THE ONLY SECURITY WAS IN THE ABOLISHING THE POWER.
BUT THIS ALONE WOULD HAVE BEEN AN IMPERFECT SECURITY, IF IT HAD NOT BEEN FOLLOWED UP BY A DECLARATION OF THE RIGHT OF THE FREE EXERCISE OF RELIGION…
Thus, the whole power over the subject of religion is left exclusively to the State governments, to be acted upon according to their own sense of justice and the State constitutions.” (1833, Commentaries on the Constitution)
While people can think and believe what they want to believe and the state has no right to become thought police, the foundations of Islam are anti-American. Pure Judaism that rejects Jesus as the Messiah are also an attack (just as in the days of the apostles; cf. Book of Acts), though I would admit that if a Jew holds to the teachings of the Old Testament law, at least the foundations are similar in law, they have just not come to the fullness of what was promised in the Scriptures.
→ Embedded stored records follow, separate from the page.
-- ==== Sys2Proof/Machine/Step.lean ====
section
/-! DEFINITION. One step: the command at the front of the queue, run with the queue's rest; on an empty queue the device
idles. -/

namespace Sys2Proof.Machine

/-- One step of the device. -/
def step (s : State) : Host.Outcome State Fault Refusal :=
  match s.pending with
  | [] => .next s
  | c :: rest => exec c { s with pending := rest }

/-- The state with the command a table word spells put at the front of the queue. -/
def State.withFetchWord (s : State) (nbits w : Nat) : State :=
  match decodeTableWord nbits w with
  | none => s
  | some c => { s with pending := c :: s.pending }

end Sys2Proof.Machine
end

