-- ==== Sys2Proof/WellFormed.lean ====
section
/-! DEFINITION. Which commands are well formed: every operand within the range that the part of the device it names has. A
command out of range spells nothing that can happen to the device. -/

namespace Sys2Proof

/-- The fields of an Announce message have their widths (R269, IEEE 1588). -/
def AnnounceInfo.wf (i : AnnounceInfo) : Bool :=
  Nat.blt i.port 4 && Nat.blt i.identity 0x10000000000000000 && Nat.blt i.priority1 256 && Nat.blt i.clockClass 256
    && Nat.blt i.accuracy 256 && Nat.blt i.variance 65536 && Nat.blt i.priority2 256 && Nat.blt i.stepsRemoved 65536 && Nat.blt i.domain 256

/-- Are the operands in range: an instant within a beat in units of 10 ns (R11), a port (R248), a VLAN and an address of a
frame, an assembly (R280), a tracking entry (R80), an optical output, a switch cell and a group of drive outputs (R1, R110), a drive
output (R110), a loop (R139), a converter with its slot and its code (R126), a page, a width, an address of the interconnect (R334, R361),
a connection (R278), a fault source (R298), a self-test item (R241), a module (R388), an entry of a call sheet (R258), of the address
table or of the node table (R250, R254)? -/
def Instr.wf : Instr → Bool
  | .beatBoundary _ => true
  | .loopWindow _ _ => true
  | .sceneWindow _ _ => true
  | .armingCutoff _ _ => true
  | .commitMarker _ => true
  | .heartbeatJudge _ => true
  | .cueFrame _ off port vid src _ => Nat.blt off 10000 && Nat.blt port 4 && Nat.blt vid 4096 && Nat.blt src 0x1000000000000
  | .fragmentTimeout _ assembly => Nat.blt assembly 4
  | .cueCheck _ => true
  | .solve _ => true
  | .solveDone _ _ => true
  | .solveBudget _ => true
  | .rehearsalWaitExpiry _ entry => Nat.blt entry 32
  | .curtainSolve _ _ => true
  | .trace _ entry => Nat.blt entry 32
  | .arm _ entry => Nat.blt entry 32
  | .curtainArm _ => true
  | .blankStart _ out => Nat.blt out 512
  | .blankEnd _ out => Nat.blt out 512
  | .handoverStall _ cell => Nat.blt cell 5120
  | .scAbort _ _ _ => true
  | .swCurtainReq _ _ _ => true
  | .curtainNAssert => true
  | .tDegExpiry _ => true
  | .curtainRelease _ _ _ => true
  | .degradedRelease _ _ _ _ _ => true
  | .policyCommit _ _ _ => true
  | .policyInForce _ => true
  | .k1Selftest _ _ => true
  | .pilotBlockEnd _ => true
  | .slotEnd _ conv slot raw _ => Nat.blt conv 96 && Nat.blt slot 80 && raw.all (fun r => Nat.blt r 4096)
  | .bankSwitch _ => true
  | .slotMapSelect _ _ _ => true
  | .slotMapCommit _ _ _ => true
  | .channelSet _ _ _ => true
  | .manualWrite _ _ _ => true
  | .timerArm _ _ group _ => Nat.blt group 160
  | .timerFire _ dout => Nat.blt dout 10240
  | .fifoWrite _ _ group _ => Nat.blt group 160
  | .queueTick _ group => Nat.blt group 160
  | .schemeChange _ _ group _ => Nat.blt group 160
  | .parkCommit _ _ _ => true
  | .parkApply _ => true
  | .rangeChange _ _ _ => true
  | .complianceLoss _ dout => Nat.blt dout 10240
  | .rmeasStart _ _ _ => true
  | .rmeasDone _ readings => readings.length == 16 && readings.all (fun r => Nat.blt r.1 1024)
  | .toneCommit _ _ _ => true
  | .overrideTake _ _ _ => true
  | .overrideRelease _ _ _ => true
  | .autotuneStart _ _ _ => true
  | .autotuneTimeout _ loop => Nat.blt loop 6144
  | .handoverRetry _ _ _ => true
  | .missRelease _ _ _ => true
  | .calReqTrim _ _ _ => true
  | .calReqSurvey _ _ _ => true
  | .calReqProbe _ _ _ => true
  | .calReqRound _ _ _ => true
  | .calPeriod _ => true
  | .calRunStart _ => true
  | .calRunEnd _ dout => Nat.blt dout 10240
  | .calCommit _ => true
  | .calStageExpire _ => true
  | .ageingRecord _ => true
  | .rigMapCommit _ _ _ => true
  | .backgroundVerify _ => true
  | .tileReadRetry _ => true
  | .elementTableWrite _ _ addr _ => Nat.blt addr 0x100000000
  | .entryRewrite _ addr => Nat.blt addr 0x100000000
  | .copyRecord _ _ => true
  | .markerReceived _ _ _ => true
  | .peerPulse _ _ _ => true
  | .resignationPulse _ => true
  | .takeover _ => true
  | .fenceSensed _ _ => true
  | .fenceTimeout _ => true
  | .healthReport _ _ _ _ _ => true
  | .bulkCopyStart _ => true
  | .bulkCopyVerified _ => true
  | .bulkCopyTimeout _ => true
  | .fencePeer _ _ _ => true
  | .unfenceSelf _ _ _ => true
  | .swapRequest _ _ _ => true
  | .swapExecute _ => true
  | .firmwareUpdate _ _ _ => true
  | .updateStepDone _ _ => true
  | .updateTrialEnd _ => true
  | .frameReceived _ off port _ _ => Nat.blt off 10000 && Nat.blt port 4
  | .egressStart _ off port => Nat.blt off 10000 && Nat.blt port 4
  | .transmitDone _ port _ => Nat.blt port 4
  | .linkChange _ port _ _ _ _ => Nat.blt port 4
  | .gateEntry _ port entry => Nat.blt port 4 && Nat.blt entry 128
  | .callSheetData _ _ _ => true
  | .callSheetChange _ _ _ => true
  | .callSheetSwitch _ port => Nat.blt port 4
  | .shaperConfig _ _ _ _ => true
  | .policerEnable _ _ _ => true
  | .addressAge _ index => Nat.blt index 1024
  | .nodeForget _ index => Nat.blt index 512
  | .singlePathDetect _ index => Nat.blt index 512
  | .supervisionSend _ => true
  | .syncReceived _ info => Nat.blt info.port 4 && Nat.blt info.domain 256
  | .announceReceived _ info => info.wf
  | .announceTimeout _ => true
  | .pdelayResponse _ info => Nat.blt info.port 4 && Nat.blt info.domain 256
  | .holdoverEntry _ => true
  | .ppsInEdge _ off => Nat.blt off 10000
  | .ppsOutEdge _ => true
  | .ppsOutEnd _ => true
  | .clockStep _ _ _ => true
  | .timeSnapshot _ _ _ => true
  | .refclkFail _ => true
  | .rateLimitHeld _ => true
  | .connConfig _ _ _ _ => true
  | .expectationExpiry _ conn => Nat.blt conn 64
  | .keyLoad _ _ _ => true
  | .keyErase _ _ _ => true
  | .keyDataTimeout _ => true
  | .mailboxCue _ _ off _ => Nat.blt off 10000
  | .faultEvent _ source _ _ => Nat.blt source 256
  | .faultWindowExpiry _ source => Nat.blt source 256
  | .classMapWrite _ _ _ => true
  | .majorRelease _ _ _ => true
  | .injectionArm _ _ _ => true
  | .injectionTimeout _ => true
  | .watchdogExpiry _ => true
  | .housekeepingRound _ _ => true
  | .pendingNvmWrite _ => true
  | .analogueTrip _ => true
  | .intermissionEnter _ _ _ => true
  | .intermissionWake _ _ _ _ => true
  | .wakeStep _ => true
  | .registerWrite _ _ addr width _ => Nat.blt addr 0x100000000 && [1, 2, 4, 8].contains width
  | .pairTimeout _ page => Nat.blt page 256
  | .aliasWrite _ _ _ addr _ => Nat.blt addr 0x100000000
  | .clearingRead _ _ r => Nat.blt r.addr (if r.bar2 then 0x40000 else 0x100000000) && [1, 2, 4, 8].contains r.width
  | .bar2Write _ offset _ => Nat.blt offset 0x40000
  | .busAccessError _ _ addr width _ _ burst => Nat.blt addr 0x100000000 && [1, 2, 4, 8].contains width && Nat.blt 0 burst
  | .targetTimeout _ _ addr _ => Nat.blt addr 0x100000000
  | .remap _ _ _ => true
  | .counterSnapshot _ _ _ => true
  | .counterClear _ _ _ => true
  | .liveCounterRead _ _ _ => true
  | .dumpEnable _ _ _ => true
  | .counterDump _ => true
  | .nvmWriteEnable _ _ _ => true
  | .nvmProgram _ _ _ => true
  | .nvmProgramAbort _ _ _ => true
  | .nvmProgramDone _ _ _ => true
  | .logProgram _ => true
  | .hostNote _ _ _ => true
  | .moduleRescan _ _ _ reads => reads.all (fun r => Nat.blt r.module 16)
  | .modulePoll _ reads => reads.all (fun r => Nat.blt r.module 16)
  | .imageFrame _ _ => true
  | .powerUp _ _ _ => true
  | .powerFail _ => true
  | .arbitration _ _ _ => true
  | .arbitrationRetry _ _ _ => true
  | .fenceInterlockTimeout _ => true
  | .firmwareStart _ _ _ => true
  | .startOfService _ _ => true
  | .pinReset _ => true
  | .pcieReset _ => true
  | .curtainNDeassert => true
  | .refclkRestored _ => true
  | .selfTestCycle _ item _ => Nat.blt item 11
  | .heaterBackgroundReading _ dout readings => Nat.blt dout 10240 && readings.length == 16 && readings.all (fun r => Nat.blt r.1 1024)
  | .tileWriteDone _ _ => true
  | .recordWriteDone _ => true
  | .analogueTripRelease _ => true
  | .dumpRecordDone _ => true
  | .pdelayRequest _ => true
  | .tapInstruction _ _ => true

/-- The side a command happens on; none for the pin CURTAIN_N, which both sides see. -/
def Instr.side : Instr → Option Side
  | .beatBoundary sd => some sd
  | .loopWindow sd _ => some sd
  | .sceneWindow sd _ => some sd
  | .armingCutoff sd _ => some sd
  | .commitMarker sd => some sd
  | .heartbeatJudge sd => some sd
  | .cueFrame sd _ _ _ _ _ => some sd
  | .fragmentTimeout sd _ => some sd
  | .cueCheck sd => some sd
  | .solve sd => some sd
  | .solveDone sd _ => some sd
  | .solveBudget sd => some sd
  | .rehearsalWaitExpiry sd _ => some sd
  | .curtainSolve sd _ => some sd
  | .trace sd _ => some sd
  | .arm sd _ => some sd
  | .curtainArm sd => some sd
  | .blankStart sd _ => some sd
  | .blankEnd sd _ => some sd
  | .handoverStall sd _ => some sd
  | .scAbort sd _ _ => some sd
  | .swCurtainReq sd _ _ => some sd
  | .curtainNAssert => none
  | .tDegExpiry sd => some sd
  | .curtainRelease sd _ _ => some sd
  | .degradedRelease sd _ _ _ _ => some sd
  | .policyCommit sd _ _ => some sd
  | .policyInForce sd => some sd
  | .k1Selftest sd _ => some sd
  | .pilotBlockEnd sd => some sd
  | .slotEnd sd _ _ _ _ => some sd
  | .bankSwitch sd => some sd
  | .slotMapSelect sd _ _ => some sd
  | .slotMapCommit sd _ _ => some sd
  | .channelSet sd _ _ => some sd
  | .manualWrite sd _ _ => some sd
  | .timerArm sd _ _ _ => some sd
  | .timerFire sd _ => some sd
  | .fifoWrite sd _ _ _ => some sd
  | .queueTick sd _ => some sd
  | .schemeChange sd _ _ _ => some sd
  | .parkCommit sd _ _ => some sd
  | .parkApply sd => some sd
  | .rangeChange sd _ _ => some sd
  | .complianceLoss sd _ => some sd
  | .rmeasStart sd _ _ => some sd
  | .rmeasDone sd _ => some sd
  | .toneCommit sd _ _ => some sd
  | .overrideTake sd _ _ => some sd
  | .overrideRelease sd _ _ => some sd
  | .autotuneStart sd _ _ => some sd
  | .autotuneTimeout sd _ => some sd
  | .handoverRetry sd _ _ => some sd
  | .missRelease sd _ _ => some sd
  | .calReqTrim sd _ _ => some sd
  | .calReqSurvey sd _ _ => some sd
  | .calReqProbe sd _ _ => some sd
  | .calReqRound sd _ _ => some sd
  | .calPeriod sd => some sd
  | .calRunStart sd => some sd
  | .calRunEnd sd _ => some sd
  | .calCommit sd => some sd
  | .calStageExpire sd => some sd
  | .ageingRecord sd => some sd
  | .rigMapCommit sd _ _ => some sd
  | .backgroundVerify sd => some sd
  | .tileReadRetry sd => some sd
  | .elementTableWrite sd _ _ _ => some sd
  | .entryRewrite sd _ => some sd
  | .copyRecord sd _ => some sd
  | .markerReceived sd _ _ => some sd
  | .peerPulse sd _ _ => some sd
  | .resignationPulse sd => some sd
  | .takeover sd => some sd
  | .fenceSensed sd _ => some sd
  | .fenceTimeout sd => some sd
  | .healthReport sd _ _ _ _ => some sd
  | .bulkCopyStart sd => some sd
  | .bulkCopyVerified sd => some sd
  | .bulkCopyTimeout sd => some sd
  | .fencePeer sd _ _ => some sd
  | .unfenceSelf sd _ _ => some sd
  | .swapRequest sd _ _ => some sd
  | .swapExecute sd => some sd
  | .firmwareUpdate sd _ _ => some sd
  | .updateStepDone sd _ => some sd
  | .updateTrialEnd sd => some sd
  | .frameReceived sd _ _ _ _ => some sd
  | .egressStart sd _ _ => some sd
  | .transmitDone sd _ _ => some sd
  | .linkChange sd _ _ _ _ _ => some sd
  | .gateEntry sd _ _ => some sd
  | .callSheetData sd _ _ => some sd
  | .callSheetChange sd _ _ => some sd
  | .callSheetSwitch sd _ => some sd
  | .shaperConfig sd _ _ _ => some sd
  | .policerEnable sd _ _ => some sd
  | .addressAge sd _ => some sd
  | .nodeForget sd _ => some sd
  | .singlePathDetect sd _ => some sd
  | .supervisionSend sd => some sd
  | .syncReceived sd _ => some sd
  | .announceReceived sd _ => some sd
  | .announceTimeout sd => some sd
  | .pdelayResponse sd _ => some sd
  | .holdoverEntry sd => some sd
  | .ppsInEdge sd _ => some sd
  | .ppsOutEdge sd => some sd
  | .ppsOutEnd sd => some sd
  | .clockStep sd _ _ => some sd
  | .timeSnapshot sd _ _ => some sd
  | .refclkFail sd => some sd
  | .rateLimitHeld sd => some sd
  | .connConfig sd _ _ _ => some sd
  | .expectationExpiry sd _ => some sd
  | .keyLoad sd _ _ => some sd
  | .keyErase sd _ _ => some sd
  | .keyDataTimeout sd => some sd
  | .mailboxCue sd _ _ _ => some sd
  | .faultEvent sd _ _ _ => some sd
  | .faultWindowExpiry sd _ => some sd
  | .classMapWrite sd _ _ => some sd
  | .majorRelease sd _ _ => some sd
  | .injectionArm sd _ _ => some sd
  | .injectionTimeout sd => some sd
  | .watchdogExpiry sd => some sd
  | .housekeepingRound sd _ => some sd
  | .pendingNvmWrite sd => some sd
  | .analogueTrip sd => some sd
  | .intermissionEnter sd _ _ => some sd
  | .intermissionWake sd _ _ _ => some sd
  | .wakeStep sd => some sd
  | .registerWrite sd _ _ _ _ => some sd
  | .pairTimeout sd _ => some sd
  | .aliasWrite sd _ _ _ _ => some sd
  | .clearingRead sd _ _ => some sd
  | .bar2Write sd _ _ => some sd
  | .busAccessError sd _ _ _ _ _ _ => some sd
  | .targetTimeout sd _ _ _ => some sd
  | .remap sd _ _ => some sd
  | .counterSnapshot sd _ _ => some sd
  | .counterClear sd _ _ => some sd
  | .liveCounterRead sd _ _ => some sd
  | .dumpEnable sd _ _ => some sd
  | .counterDump sd => some sd
  | .nvmWriteEnable sd _ _ => some sd
  | .nvmProgram sd _ _ => some sd
  | .nvmProgramAbort sd _ _ => some sd
  | .nvmProgramDone sd _ _ => some sd
  | .logProgram sd => some sd
  | .hostNote sd _ _ => some sd
  | .moduleRescan sd _ _ _ => some sd
  | .modulePoll sd _ => some sd
  | .imageFrame sd _ => some sd
  | .powerUp sd _ _ => some sd
  | .powerFail sd => some sd
  | .arbitration sd _ _ => some sd
  | .arbitrationRetry sd _ _ => some sd
  | .fenceInterlockTimeout sd => some sd
  | .firmwareStart sd _ _ => some sd
  | .startOfService sd _ => some sd
  | .pinReset sd => some sd
  | .pcieReset sd => some sd
  | .curtainNDeassert => none
  | .refclkRestored sd => some sd
  | .selfTestCycle sd _ _ => some sd
  | .heaterBackgroundReading sd _ _ => some sd
  | .tileWriteDone sd _ => some sd
  | .recordWriteDone sd => some sd
  | .analogueTripRelease sd => some sd
  | .dumpRecordDone sd => some sd
  | .pdelayRequest sd => some sd
  | .tapInstruction sd _ => some sd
Still, criticism of Israel for a variety of things, including things the US engages in similarly, should be fair game and facts presented to back someone’s claims. After all, ultimately, we are all accountable to our Creator and we are subject to His laws first and foremost.
However, we already have laws in place that deal with things like libel or slander. We already have laws to deal with threats, and we already have laws to deal with insurrections and rioting. So, Magnuson is exactly right when he says this is a purley political action.
The bill comes on the heels of the US embassy being moved to Jerusalem.
SC representatives and senators should be ashamed of themselves for advancing such legislation that is in opposition to both the US Constitution and the South Carolina Constitution and then seeking to push it through deceptively in a budget bill.
Thank you Josiah Magnuson for upholding your oath in this matter!